De Molly Gray para Ginger Gray…

Em sua autobiografia, Ginger Rogers, essa atriz fantástica que dançou alguns centímetros acima do chão, quase no céu – heaven, I’m in heaven – com Fred Astaire, e soube provar que sabia fazer drama em filmes como A Viúva Negra/Black Widow (1954) e Ratos Humanos/Tight Spot (1955), escreveu que, uma noite, seu parceiro Allen Kearns, que fazia Danny, errou a fala e, em vez de dizer “Molly, I love you”, disse “Ginger, I love you”. A platéia morreu de rir da pisada na bola do ator – e foi tanto, mas tanto, que decidiram repetir o “erro” nas apresentações seguintes…

Não sei, é claro, o eventual leitor – mas eu adoro essas historinhas de bastidores…

O IMDb traz 33 itens na página de Trivia – informações, curiosidades – sobre o filme. Essa aí é apenas uma delas.

Não está na página de Trívia, mas, como já foi dito na abertura do texto, este Girl Crazy foi o oitavo filme da parceria Mickey Rooney & Judy Garland. Ao todo, foram dez filmes juntos, entre 1937, o ano de Menino de Ouro/ Thoroughbreds Don’t Cry, e 1948, em que fizeram Minha Vida é uma Canção/Words and Music.

Não foram apenas Leonard Maltin e Pauline Kael que gostaram de Girl Crazy. O filme tem 100% de aprovação dos críticos no site agregador de opiniões Rotten Tomatoes.

Não há como resistir…

Anotação em maio de 2024

Louco por Saias/Girl Crazy

De Norman Taurog (e Busby Berkeley), EUA, 1943

Com Mickey Rooney (Danny Churchill, Jr.),

Judy Garland (Ginger Gray)

e Gil Stratton (Bud Livermore), Robert E. Strickland (Henry Lathrop), “Rags” Ragland (Rags), June Allyson (Specialty), Nancy Walker (Polly Williams), Guy Kibbee (o reitor Phineas Armour), Tommy Dorsey and His Orchestra (eles mesmos), Frances Rafferty (Marjorie Tait, a filha do governador), Howard Freeman (governador Tait), Henry O’Neill (Mr. Churchill, Sr.), Sidney Miller (Ed), Eve Whitney (showgirl morena), Carole Gallagher (loura), Kay Williams (loura), Jess Lee Brooks (Buckets),

Roger Moore (cameraman), Charles Coleman (Maitre d’Hotel)

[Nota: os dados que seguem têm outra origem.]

/-! ## State.setCore -/

@[simp] theorem cycle_setCore (c : CoreId) (x : Core) : (s.setCore c x).cycle = s.cycle := rfl
@[simp] theorem tbSum_setCore (c : CoreId) (x : Core) : (s.setCore c x).tbSum = s.tbSum := rfl
@[simp] theorem incNow_setCore (c : CoreId) (x : Core) : (s.setCore c x).incNow = s.incNow := rfl
@[simp] theorem tbEra_setCore (c : CoreId) (x : Core) : (s.setCore c x).tbEra = s.tbEra := rfl
@[simp] theorem regs_setCore (c : CoreId) (x : Core) : (s.setCore c x).regs = s.regs := rfl
@[simp] theorem cycEv_setCore (c : CoreId) (x : Core) : (s.setCore c x).cycEv = s.cycEv := rfl
@[simp] theorem mem_setCore (c : CoreId) (x : Core) : (s.setCore c x).mem = s.mem := rfl
@[simp] theorem threads_setCore (c : CoreId) (x : Core) : (s.setCore c x).threads = s.threads := rfl
@[simp] theorem watches_setCore (c : CoreId) (x : Core) : (s.setCore c x).watches = s.watches := rfl
@[simp] theorem heldWakes_setCore (c : CoreId) (x : Core) : (s.setCore c x).heldWakes = s.heldWakes := rfl
@[simp] theorem heldRaises_setCore (c : CoreId) (x : Core) : (s.setCore c x).heldRaises = s.heldRaises := rfl
@[simp] theorem regWaits_setCore (c : CoreId) (x : Core) : (s.setCore c x).regWaits = s.regWaits := rfl
@[simp] theorem banks_setCore (c : CoreId) (x : Core) : (s.setCore c x).banks = s.banks := rfl
@[simp] theorem queues_setCore (c : CoreId) (x : Core) : (s.setCore c x).queues = s.queues := rfl
@[simp] theorem quads_setCore (c : CoreId) (x : Core) : (s.setCore c x).quads = s.quads := rfl
@[simp] theorem owners_setCore (c : CoreId) (x : Core) : (s.setCore c x).owners = s.owners := rfl
@[simp] theorem rings_setCore (c : CoreId) (x : Core) : (s.setCore c x).rings = s.rings := rfl
@[simp] theorem qeNotice_setCore (c : CoreId) (x : Core) : (s.setCore c x).qeNotice = s.qeNotice := rfl
@[simp] theorem purgeFree_setCore (c : CoreId) (x : Core) : (s.setCore c x).purgeFree = s.purgeFree := rfl
@[simp] theorem evmHeld_setCore (c : CoreId) (x : Core) : (s.setCore c x).evmHeld = s.evmHeld := rfl
@[simp] theorem qcyc_setCore (c : CoreId) (x : Core) : (s.setCore c x).qcyc = s.qcyc := rfl
@[simp] theorem freed_setCore (c : CoreId) (x : Core) : (s.setCore c x).freed = s.freed := rfl
@[simp] theorem cycSeq_setCore (c : CoreId) (x : Core) : (s.setCore c x).cycSeq = s.cycSeq := rfl
@[simp] theorem engines_setCore (c : CoreId) (x : Core) : (s.setCore c x).engines = s.engines := rfl
@[simp] theorem pmem_setCore (c : CoreId) (x : Core) : (s.setCore c x).pmem = s.pmem := rfl
@[simp] theorem channels_setCore (c : CoreId) (x : Core) : (s.setCore c x).channels = s.channels := rfl
@[simp] theorem ports_setCore (c : CoreId) (x : Core) : (s.setCore c x).ports = s.ports := rfl
@[simp] theorem bases_setCore (c : CoreId) (x : Core) : (s.setCore c x).bases = s.bases := rfl
@[simp] theorem refs_setCore (c : CoreId) (x : Core) : (s.setCore c x).refs = s.refs := rfl
@[simp] theorem latches_setCore (c : CoreId) (x : Core) : (s.setCore c x).latches = s.latches := rfl
@[simp] theorem pend_setCore (c : CoreId) (x : Core) : (s.setCore c x).pend = s.pend := rfl
@[simp] theorem arrivals_setCore (c : CoreId) (x : Core) : (s.setCore c x).arrivals = s.arrivals := rfl
@[simp] theorem passDone_setCore (c : CoreId) (x : Core) : (s.setCore c x).passDone = s.passDone := rfl
@[simp] theorem stagerNotice_setCore (c : CoreId) (x : Core) : (s.setCore c x).stagerNotice = s.stagerNotice := rfl
@[simp] theorem tasks_setCore (c : CoreId) (x : Core) : (s.setCore c x).tasks = s.tasks := rfl
@[simp] theorem temperNotice_setCore (c : CoreId) (x : Core) : (s.setCore c x).temperNotice = s.temperNotice := rfl
@[simp] theorem fires_setCore (c : CoreId) (x : Core) : (s.setCore c x).fires = s.fires := rfl
@[simp] theorem pulsedNow_setCore (c : CoreId) (x : Core) : (s.setCore c x).pulsedNow = s.pulsedNow := rfl
@[simp] theorem wokeNow_setCore (c : CoreId) (x : Core) : (s.setCore c x).wokeNow = s.wokeNow := rfl
@[simp] theorem cache_setCore (c : CoreId) (x : Core) : (s.setCore c x).cache = s.cache := rfl
@[simp] theorem sigPackets_setCore (c : CoreId) (x : Core) : (s.setCore c x).sigPackets = s.sigPackets := rfl
@[simp] theorem sigOut_setCore (c : CoreId) (x : Core) : (s.setCore c x).sigOut = s.sigOut := rfl
@[simp] theorem pinWrite_setCore (c : CoreId) (x : Core) : (s.setCore c x).pinWrite = s.pinWrite := rfl
@[simp] theorem fills_setCore (c : CoreId) (x : Core) : (s.setCore c x).fills = s.fills := rfl
@[simp] theorem writeBacks_setCore (c : CoreId) (x : Core) : (s.setCore c x).writeBacks = s.writeBacks := rfl
@[simp] theorem hearths_setCore (c : CoreId) (x : Core) : (s.setCore c x).hearths = s.hearths := rfl
@[simp] theorem domains_setCore (c : CoreId) (x : Core) : (s.setCore c x).domains = s.domains := rfl
@[simp] theorem lanes_setCore (c : CoreId) (x : Core) : (s.setCore c x).lanes = s.lanes := rfl
@[simp] theorem chain_setCore (c : CoreId) (x : Core) : (s.setCore c x).chain = s.chain := rfl
@[simp] theorem mirror_setCore (c : CoreId) (x : Core) : (s.setCore c x).mirror = s.mirror := rfl
@[simp] theorem faults_setCore (c : CoreId) (x : Core) : (s.setCore c x).faults = s.faults := rfl
@[simp] theorem boot_setCore (c : CoreId) (x : Core) : (s.setCore c x).boot = s.boot := rfl
@[simp] theorem ember_setCore (c : CoreId) (x : Core) : (s.setCore c x).ember = s.ember := rfl
@[simp] theorem soc_setCore (c : CoreId) (x : Core) : (s.setCore c x).soc = s.soc := rfl
@[simp] theorem answer_setCore (c : CoreId) (x : Core) : (s.setCore c x).answer = s.answer := rfl
@[simp] theorem issuedNow_setCore (c : CoreId) (x : Core) : (s.setCore c x).issuedNow = s.issuedNow := rfl
@[simp] theorem storeAt_setCore (c : CoreId) (x : Core) : (s.setCore c x).storeAt = s.storeAt := rfl
@[simp] theorem seq_setCore (c : CoreId) (x : Core) : (s.setCore c x).seq = s.seq := rfl
@[simp] theorem fresh_setCore (c : CoreId) (x : Core) : (s.setCore c x).fresh = s.fresh := rfl
@[simp] theorem pending_setCore (c : CoreId) (x : Core) : (s.setCore c x).pending = s.pending := rfl
@[simp] theorem thr_setCore (c : CoreId) (x : Core) (u : Tid) : (s.setCore c x).thr u = s.thr u := rfl
@[simp] theorem bank_setCore (c : CoreId) (x : Core) (u : BankId) : (s.setCore c x).bank u = s.bank u := rfl
@[simp] theorem queue_setCore (c : CoreId) (x : Core) (u : Qid) : (s.setCore c x).queue u = s.queue u := rfl
@[simp] theorem quad_setCore (c : CoreId) (x : Core) (u : Quadrant) : (s.setCore c x).quad u = s.quad u := rfl
@[simp] theorem owner_setCore (c : CoreId) (x : Core) (u : BitVec 12) : (s.setCore c x).owner u = s.owner u := rfl
@[simp] theorem ring_setCore (c : CoreId) (x : Core) (u : BitVec 10) : (s.setCore c x).ring u = s.ring u := rfl
@[simp] theorem engine_setCore (c : CoreId) (x : Core) (u : EngineId) : (s.setCore c x).engine u = s.engine u := rfl
@[simp] theorem chan_setCore (c : CoreId) (x : Core) (u : Chan) : (s.setCore c x).chan u = s.chan u := rfl
@[simp] theorem port_setCore (c : CoreId) (x : Core) (u : Port) : (s.setCore c x).port u = s.port u := rfl
@[simp] theorem base_setCore (c : CoreId) (x : Core) (u : BaseId) : (s.setCore c x).base u = s.base u := rfl
@[simp] theorem ref_setCore (c : CoreId) (x : Core) (u : BaseId) (v : BitVec 2) : (s.setCore c x).ref u v = s.ref u v := rfl
@[simp] theorem task_setCore (c : CoreId) (x : Core) (u : TaskId) : (s.setCore c x).task u = s.task u := rfl
@[simp] theorem hearth_setCore (c : CoreId) (x : Core) (u : HearthId) : (s.setCore c x).hearth u = s.hearth u := rfl
@[simp] theorem dom_setCore (c : CoreId) (x : Core) (u : Nat) : (s.setCore c x).dom u = s.dom u := rfl
@[simp] theorem lane_setCore (c : CoreId) (x : Core) (u : LaneId) : (s.setCore c x).lane u = s.lane u := rfl
@[simp] theorem reg_setCore (c : CoreId) (x : Core) (k : RegKind) (i j : Nat) : (s.setCore c x).reg k i j = s.reg k i j := rfl
@[simp] theorem fld_setCore (c : CoreId) (x : Core) (f : Fld) (i j : Nat) : (s.setCore c x).fld f i j = s.fld f i j := rfl
@[simp] theorem bit_setCore (c : CoreId) (x : Core) (f : Fld) (i j : Nat) : (s.setCore c x).bit f i j = s.bit f i j := rfl
@[simp] theorem ns_setCore (c : CoreId) (x : Core) : (s.setCore c x).ns = s.ns := rfl
@[simp] theorem tb0_setCore (c : CoreId) (x : Core) : (s.setCore c x).tb0 = s.tb0 := rfl
@[simp] theorem tb0w_setCore (c : CoreId) (x : Core) : (s.setCore c x).tb0w = s.tb0w := rfl
@[simp] theorem core_setCore_same (c : CoreId) (x : Core) : (s.setCore c x).core c = x := by simp [State.core, State.setCore]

Roteiro Fred Finklehoffe, Dorothy Kingsley, Sid Silvers, William Ludwig

Baseado na peça de George e Ira Gershwin, Guy Bolton e Jack McGowan

Fotografia William Daniels, Robert Planck

Música George e Ira Gershwin

Direção musical George Stoll

Montagem Albert Akst

Direção de arte Cedric Gibbons

Coreografia Charles Walters, Busby Berkeley

Produção Arthur Freed, MGM.

P&B, 99 min

***

Título em Portugal: “Doidinho por Saias”.